IRS data for the first six months of fiscal 2004 show that the annual pace of audits for all corporations has continued to drop, and is running 26 percent below what it was in FY 2003 so far, according to Syracuse University's Transactional Records Access Clearinghouse. Similarly, TRAC reported that the actual hours spent examining corporate tax returns during the first half of the year is running 30 percent below last year's pace.
During the first half of 2004, the IRS spent 1,877,388 hours auditing 7,794 corporations and recommended additional taxes of $4,333,287,919, down 36 percent from the pace reported during the previous year.
TRAC said that its results are based on six-month audit data provided by the IRS last week, and noted that the figures, particularly for dollar amounts, can be sensitive to a few individual cases with unusually large tax adjustments, so audit trends for a full fiscal year need to be examined for a "definitive verdict." TRAC said that the IRS wouldn't release nine-month or later figures and withheld details on how the underlying numbers were derived.

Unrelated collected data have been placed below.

-- ==== Sys2Proof/Machine/Core.lean ====
section
/-! DEFINITION. The machine that the host runs. -/

def Sys2Proof.core : Host.Core :=
  { State := Sys2Proof.Machine.State, Fault := Sys2Proof.Machine.Fault, Refusal := Sys2Proof.Machine.Refusal,
    step := Sys2Proof.Machine.step, reset := Sys2Proof.Machine.State.reset }
end

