/-- SVN_COMMIT with WHICH and FLOOR raises the one floor to FLOOR when FLOOR is 1 to 64, above the present floor and
not above the SVN that runs; otherwise it answers BAD_ARG and burns nothing. The other firmware image is not looked
at, and an image below the new floor is no candidate of a later boot. (R474.) -/
def Obligations.SvnCommitRaisesOneFloor : Prop :=
  (∀ (a : AdyelIn) (s : State), ∀ r t, adyelTake a s = some (r, t) → Taken 0x0040 a r s t → Authentic r t →
      (r.body.length ≠ 2 ∨ 1 < byteAt r.body 0 → exec (.svnCommit a) s = .next (critEnd t.ward.kCmd r (Ans.of 6 0, critStart r t))) ∧
      (r.body.length = 2 → ∀ v, v = byteAt r.body 1 →
      (byteAt r.body 0 = 0 → (v < 1 ∨ 64 < v ∨ v ≤ t.ward.fwSvn ∨ fget F.WARD_SVN_FW_RUN 0 t < v) →
        Completes (.svnCommit a) s fun x => x.ward.fwSvn = t.ward.fwSvn ∧ x.ward.patchSvn = t.ward.patchSvn ∧
          x = critEnd t.ward.kCmd r (Ans.of 6 0, critStart r t)) ∧
      (byteAt r.body 0 = 0 → 1 ≤ v → v ≤ 64 → t.ward.fwSvn < v → v ≤ fget F.WARD_SVN_FW_RUN 0 t →
        Completes (.svnCommit a) s fun x => x.ward.fwSvn = v ∧ x.ward.patchSvn = t.ward.patchSvn ∧
          x = critEnd t.ward.kCmd r (Ans.ok [], { critStart r t with ward := { (critStart r t).ward with fwSvn := v } })) ∧
      (byteAt r.body 0 = 1 → (v < 1 ∨ 64 < v ∨ v ≤ t.ward.patchSvn ∨ fget F.WARD_SVN_PATCH_RUN 0 t < v) →
        Completes (.svnCommit a) s fun x => x.ward.fwSvn = t.ward.fwSvn ∧ x.ward.patchSvn = t.ward.patchSvn ∧
          x = critEnd t.ward.kCmd r (Ans.of 6 0, critStart r t)) ∧
      (byteAt r.body 0 = 1 → 1 ≤ v → v ≤ 64 → t.ward.patchSvn < v → v ≤ fget F.WARD_SVN_PATCH_RUN 0 t →
        Completes (.svnCommit a) s fun x => x.ward.fwSvn = t.ward.fwSvn ∧ x.ward.patchSvn = v ∧
          x = critEnd t.ward.kCmd r (Ans.ok [], { critStart r t with ward := { (critStart r t).ward with patchSvn := v } })))) ∧
    (∀ (i : FwImage) (s : State), i.svn < s.ward.fwSvn → fwValid (some i) s = none)

/-- A failing entropy source raises Hasp source 1 and clears ENTROPY_OK; one that passes again ends its condition and
sets it. A grant that expires ends with its scope and the sink of the observation port. An MKPDU whose ICV passes and
whose SAK unwraps brings the SAK of its port, and one whose ICV fails is ignored. A received SAK, or one that the Ward
draws as key server, is installed with its packet number and window, and a transmit association takes over; with no
channel left, or no SAK, nothing is installed. (R90, R466, R495, R503.) -/
def Obligations.EntropyGrantsAndAssociationKeys : Prop :=
  (∀ s : State, haspLive 1 s = true → haspCause 1 s = false →
      exec .entropyFail s = .next (haspRise 1 0 (setFlag F.WARD_STATE_ENTROPY_OK 0 false (haspLevel 1 true s)))) ∧
    (∀ s : State, haspCause 1 s = true → Completes .entropyRestore s fun t => flag F.WARD_STATE_ENTROPY_OK 0 t = true ∧
      haspCause 1 t = false ∧ OnlyFields [F.WARD_STATE_ENTROPY_OK.key 0, F.HASP_SRC_STATE_CAUSE.key 1] s t) ∧
    (∀ s : State, granted s = true → Completes .grantExpire s fun t => granted t = false ∧ t.ward.grantEnd = 0 ∧
      flag F.TRC_CTRL_SINK 0 t = false ∧ t.trc.sinceSync = none ∧ s.ward.grantEnd ≤ t.time.cclk ∧ t.mem = s.mem ∧ t.mode = s.mode) ∧
    (∀ (p : Port) (m : Mkpdu) (s : State), ∀ k, portCak p s = some k →
      (Config.mkaIcvOk k m.body m.icv = false → exec (.mkpduReceive p m) s = .next s) ∧
      (Config.mkaIcvOk k m.body m.icv = true → m.wrappedSak ≠ [] → ∀ b, Config.unwrap3394 (Config.mkaKek k) m.wrappedSak = some b →
        exec (.mkpduReceive p m) s = .next { s with ports := { s.ports with sak := Tab.put s.ports.sak (p.val * 8) (fitTo 44 b) } })) ∧
    (∀ (p : Port) (k : SakIn) (s : State), portMacsec s.cfg p = true → portCak p s ≠ none →
      (chanFor p k.rxSci s = none → exec (.sakInstall p k) s = .next s) ∧
      (k.received = true → Tab.find? s.ports.sak (p.val * 8) = none → exec (.sakInstall p k) s = .next s) ∧
      (∀ n, chanFor p k.rxSci s = some n → ∀ c, c = (Tab.find? s.ports.secChans n).getD (chanNew p k.rxSci) →
        ∀ pn, pn = k.firstPn % 2 ^ 64 → ∀ now, now = (if k.rxSci = none then k.an.val else c.current) →
        (k.received = true → ∀ b, Tab.find? s.ports.sak (p.val * 8) = some b →
          ∀ y : Sa, y = { key := b.take 32, salt := b.drop 32, nextPn := pn, rekeyRaised := decide (0xC000000000000000 ≤ pn) } →
          ∀ v, v = { c with sas := Tab.put c.sas k.an y, window := min k.window (2 ^ 30), current := now } →
          exec (.sakInstall p k) s = .next { s with ports := { s.ports with secChans := Tab.put s.ports.secChans n v } }) ∧
        (k.received = false → Tab.find? s.ports.sak (p.val * 8 + 1 + k.an) = none → flag F.WARD_STATE_ENTROPY_OK 0 s = true →
          ∀ d, d = drawBytes 44 s → ∀ y : Sa, y = { key := d.1.take 32, salt := d.1.drop 32, nextPn := pn, rekeyRaised := decide (0xC000000000000000 ≤ pn) } →
          ∀ u, u = { d.2 with ports := { d.2.ports with sak := Tab.put d.2.ports.sak (p.val * 8 + 1 + k.an) d.1 } } →
          ∀ v, v = { c with sas := Tab.put c.sas k.an y, window := min k.window (2 ^ 30), current := now } →
          exec (.sakInstall p k) s = .next { u with ports := { u.ports with secChans := Tab.put u.ports.secChans n v } })))
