theorem flReplayEnd_kept {s0 s : State} {a0 : Nat} (h : Kept s0 s) : Kept s0 (flReplayEnd a0 s) := by
  unfold flReplayEnd
  repeat' with_reducible first
    | assumption | (refine Kept.ite ?_ ?_) | (refine Kept.ite2 ?_ ?_) | (refine flFramesEnd_kept ?_)
    | (refine bumpBy_kept ?_) | (refine flMod_kept ?_)

theorem flStop_kept {s0 s : State} {a0 : Nat} (h : Kept s0 s) : Kept s0 (flStop a0 s) := by
  unfold flStop
  repeat' with_reducible first
    | assumption | (refine Kept.ite ?_ ?_) | (refine Kept.ite2 ?_ ?_) | (refine flReplayEnd_kept ?_)
    | (refine flQueuesEnd_kept ?_) | (refine flDown_kept ?_) | (refine setFlag_kept ?_)

theorem linkFall_kept {s0 s : State} {a0 : Nat} (h : Kept s0 s) : Kept s0 (linkFall a0 s) := by
  unfold linkFall
  repeat' with_reducible first
    | assumption | (refine Kept.ite ?_ ?_) | (refine Kept.ite2 ?_ ?_) | (refine setEvent_kept ?_)
    | (refine macCnt_kept ?_) | (refine setFlag_kept ?_)

theorem macStop_kept {s0 s : State} {a0 : Nat} (h : Kept s0 s) : Kept s0 (macStop a0 s) := by
  unfold macStop
  repeat' with_reducible first
    | assumption | (refine Kept.ite ?_ ?_) | (refine Kept.ite2 ?_ ?_) | (refine linkFall_kept ?_)
    | (refine copyGone_kept ?_) | (refine setFlag_kept ?_) | (refine Kept.foldl ?_ (fun _ _ _ => ?_))
    | (refine Kept.foldl2 ?_ (fun _ _ _ => ?_)) | split | (dsimp only; split)
    | (refine Kept.of_parts rfl rfl rfl rfl rfl ?_)

theorem stopAll_kept {s0 s : State}  (h : Kept s0 s) : Kept s0 (stopAll s) := by
  unfold stopAll
  repeat' with_reducible first
    | assumption | (refine Kept.ite ?_ ?_) | (refine Kept.ite2 ?_ ?_) | (refine macStop_kept ?_)
    | (refine flStop_kept ?_) | (refine essStop_kept ?_) | (refine dcStop_kept ?_) | (refine ceStop_kept ?_)
    | (refine Kept.foldl ?_ (fun _ _ _ => ?_))

theorem zeroiseKeys_kept {s0 s : State}  (h : Kept s0 s) : Kept s0 (zeroiseKeys s) := by
  unfold zeroiseKeys
  repeat' with_reducible first
    | assumption | (refine Kept.ite ?_ ?_) | (refine Kept.ite2 ?_ ?_) | (refine fset_kept ?_)
    | (refine Kept.foldl ?_ (fun _ _ _ => ?_)) | (refine Kept.foldl2 ?_ (fun _ _ _ => ?_)) | split
    | (refine Kept.of_parts rfl rfl rfl rfl rfl ?_)

theorem flOn_kept {s0 s : State} {a0 : Nat} (h : Kept s0 s) : Kept s0 (flOn a0 s) := by
  unfold flOn
  repeat' with_reducible first
    | assumption | (refine Kept.ite ?_ ?_) | (refine Kept.ite2 ?_ ?_) | (refine setFlag_kept ?_)

theorem ceStart_kept {s0 s : State} {a0 : Nat} (h : Kept s0 s) : Kept s0 (ceStart a0 s) := by
  unfold ceStart
  repeat' with_reducible first
    | assumption | (refine Kept.ite ?_ ?_) | (refine Kept.ite2 ?_ ?_) | (refine gangFlag_kept ?_)
    | (refine zeroMem_kept ?_) | (refine engMod_kept ?_) | (refine Kept.foldl ?_ (fun _ _ _ => ?_))

theorem essOff_kept {s0 s : State} {a0 : Nat} (h : Kept s0 s) : Kept s0 (essOff a0 s) := by
  unfold essOff
  repeat' with_reducible first
    | assumption | (refine Kept.ite ?_ ?_) | (refine Kept.ite2 ?_ ?_) | (refine flowDiscard_kept ?_)
    | (refine fSetState_kept ?_) | (refine fFlag_kept ?_)

theorem essShut_kept {s0 s : State} {a0 : Nat} (h : Kept s0 s) : Kept s0 (essShut a0 s) := by
  unfold essShut
  repeat' with_reducible first
    | assumption | (refine Kept.ite ?_ ?_) | (refine Kept.ite2 ?_ ?_) | (refine essOff_kept ?_)
    | (refine fFlowMod_kept ?_) | (refine fFlag_kept ?_)

theorem setDesc_kept {s0 s : State} {a0 : Fld} {a1 : Nat} {a2 : Bytes}
    (h : Kept s0 s) : Kept s0 (setDesc a0 a1 a2 s) := by
  unfold setDesc
  repeat' with_reducible first
    | assumption | (refine Kept.ite ?_ ?_) | (refine Kept.ite2 ?_ ?_) | (refine fset_kept ?_)
    | (refine Kept.foldl ?_ (fun _ _ _ => ?_))

theorem dcStart_kept {s0 s : State} {a0 : Nat} (h : Kept s0 s) : Kept s0 (dcStart a0 s) := by
  unfold dcStart
  repeat' with_reducible first
    | assumption | (refine Kept.ite ?_ ?_) | (refine Kept.ite2 ?_ ?_) | (refine setDesc_kept ?_)
    | (refine chanMod_kept ?_) | (refine setFlag_kept ?_) | (refine fset_kept ?_)

theorem macsecClear_kept {s0 s : State} {a0 : Nat} (h : Kept s0 s) : Kept s0 (macsecClear a0 s) := by
  unfold macsecClear
  repeat' with_reducible first
    | assumption | (refine Kept.ite ?_ ?_) | (refine Kept.ite2 ?_ ?_)
    | (refine Kept.foldl ?_ (fun _ _ _ => ?_)) | (refine Kept.foldl2 ?_ (fun _ _ _ => ?_)) | split
    | (refine Kept.of_parts rfl rfl rfl rfl rfl ?_)

theorem macStart_kept {s0 s : State} {a0 : Nat} (h : Kept s0 s) : Kept s0 (macStart a0 s) := by
  unfold macStart
  repeat' with_reducible first
    | assumption | (refine Kept.ite ?_ ?_) | (refine Kept.ite2 ?_ ?_) | (refine setFlag_kept ?_)
    | (refine Kept.foldl ?_ (fun _ _ _ => ?_)) | (refine Kept.foldl2 ?_ (fun _ _ _ => ?_)) | split
    | (refine Kept.of_parts rfl rfl rfl rfl rfl ?_)

theorem macDrained_kept {s0 s : State} {a0 : Nat} (h : Kept s0 s) : Kept s0 (macDrained a0 s) := by
  unfold macDrained
  repeat' with_reducible first
    | assumption | (refine Kept.ite ?_ ?_) | (refine Kept.ite2 ?_ ?_) | (refine macStart_kept ?_)
    | (refine macsecClear_kept ?_) | (refine linkFall_kept ?_) | (refine setFlag_kept ?_)
    | (refine Kept.foldl ?_ (fun _ _ _ => ?_)) | (refine Kept.foldl2 ?_ (fun _ _ _ => ?_)) | split
    | (refine Kept.of_parts rfl rfl rfl rfl rfl ?_)

theorem dmaRetry_kept {s0 s : State} {a0 : Nat} (h : Kept s0 s) : Kept s0 (dmaRetry a0 s) := by
  unfold dmaRetry
  repeat' with_reducible first
    | assumption | (refine Kept.ite ?_ ?_) | (refine Kept.ite2 ?_ ?_) | (refine dmaIssued_kept ?_)
    | (refine cqWrite_kept ?_) | (refine cqLose_kept ?_) | (refine Kept.foldl ?_ (fun _ _ _ => ?_))
    | (refine Kept.foldl2 ?_ (fun _ _ _ => ?_)) | split

theorem retryRecords_kept {s0 s : State}  (h : Kept s0 s) : Kept s0 (retryRecords s) := by
  unfold retryRecords
  repeat' with_reducible first
    | assumption | (refine Kept.ite ?_ ?_) | (refine Kept.ite2 ?_ ?_) | (refine dmaRetry_kept ?_)
    | (refine statFlush_kept ?_) | (refine Kept.foldl ?_ (fun _ _ _ => ?_))

theorem macOn_kept {s0 s : State} {a0 : Nat} (h : Kept s0 s) : Kept s0 (macOn a0 s) := by
  unfold macOn
  repeat' with_reducible first
    | assumption | (refine Kept.ite ?_ ?_) | (refine Kept.ite2 ?_ ?_) | (refine macStart_kept ?_)
    | (refine setFlag_kept ?_)

theorem dropWork_kept {s0 s : State} {a0 : Nat} (h : Kept s0 s) : Kept s0 (dropWork a0 s) := by
  unfold dropWork
  repeat' with_reducible first
    | assumption | (refine Kept.ite ?_ ?_) | (refine Kept.ite2 ?_ ?_) | (refine workBufBack_kept ?_)
    | (refine setWork_kept ?_) | (refine engMod_kept ?_) | (refine endWord_kept ?_)
    | (refine Kept.foldl ?_ (fun _ _ _ => ?_)) | (refine Kept.foldl2 ?_ (fun _ _ _ => ?_)) | split
    | (dsimp only; split)

theorem ausTold_kept {s0 s : State} {a0 : Nat} (h : Kept s0 s) : Kept s0 (ausTold a0 s) := by
  unfold ausTold
  repeat' with_reducible first
    | assumption | (refine Kept.ite ?_ ?_) | (refine Kept.ite2 ?_ ?_) | (refine strmMod_kept ?_)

IRS officials could not be reached for comment. However, in a report by the Associated Press, IRS spokesman Terry Lemons questioned the findings, saying it was "wrong to make any kind of sweeping projections'' based on the first six months of the year. Noting that many audits of large corporations are closed during the third and fourth quarters, Lemons also predicted that, in contrast to the TRAC findings, the total audit rate will be up this year, and said overall enforcement revenue collected by the IRS would reach a record $40 billion this year, AP reported.
The audit pace varied widely with the size of the corporation, TRAC noted. Audits of corporations with up to $10 million in assets during the first half were off 45 percent from last year, though the amount of time spent was up 17 percent. Among corporations with between $10 million and $50 million in assets, the number of audits jumped 40 percent over last year's levels, while time spent was down 10 percent. For companies with between $50 million and $100 million in assets, the pace of audits was up 3.3 percent, while time spent dropped 19 percent, and for companies with between $100 million and $250 million, audits were down 1.6 percent and time spent was down 25 percent. For the largest corporations ($250 million in assets or more) the pace fell 1.4 percent and time spent fell 33 percent.
"Because most of the additional taxes recommended in the corporate area are derived from the audits of the largest corporations, the decline in the apparent thoroughness of the audits of these entities may well be a factor in the substantial reduction of the additional taxes the IRS concluded were due from corporations," TRAC said.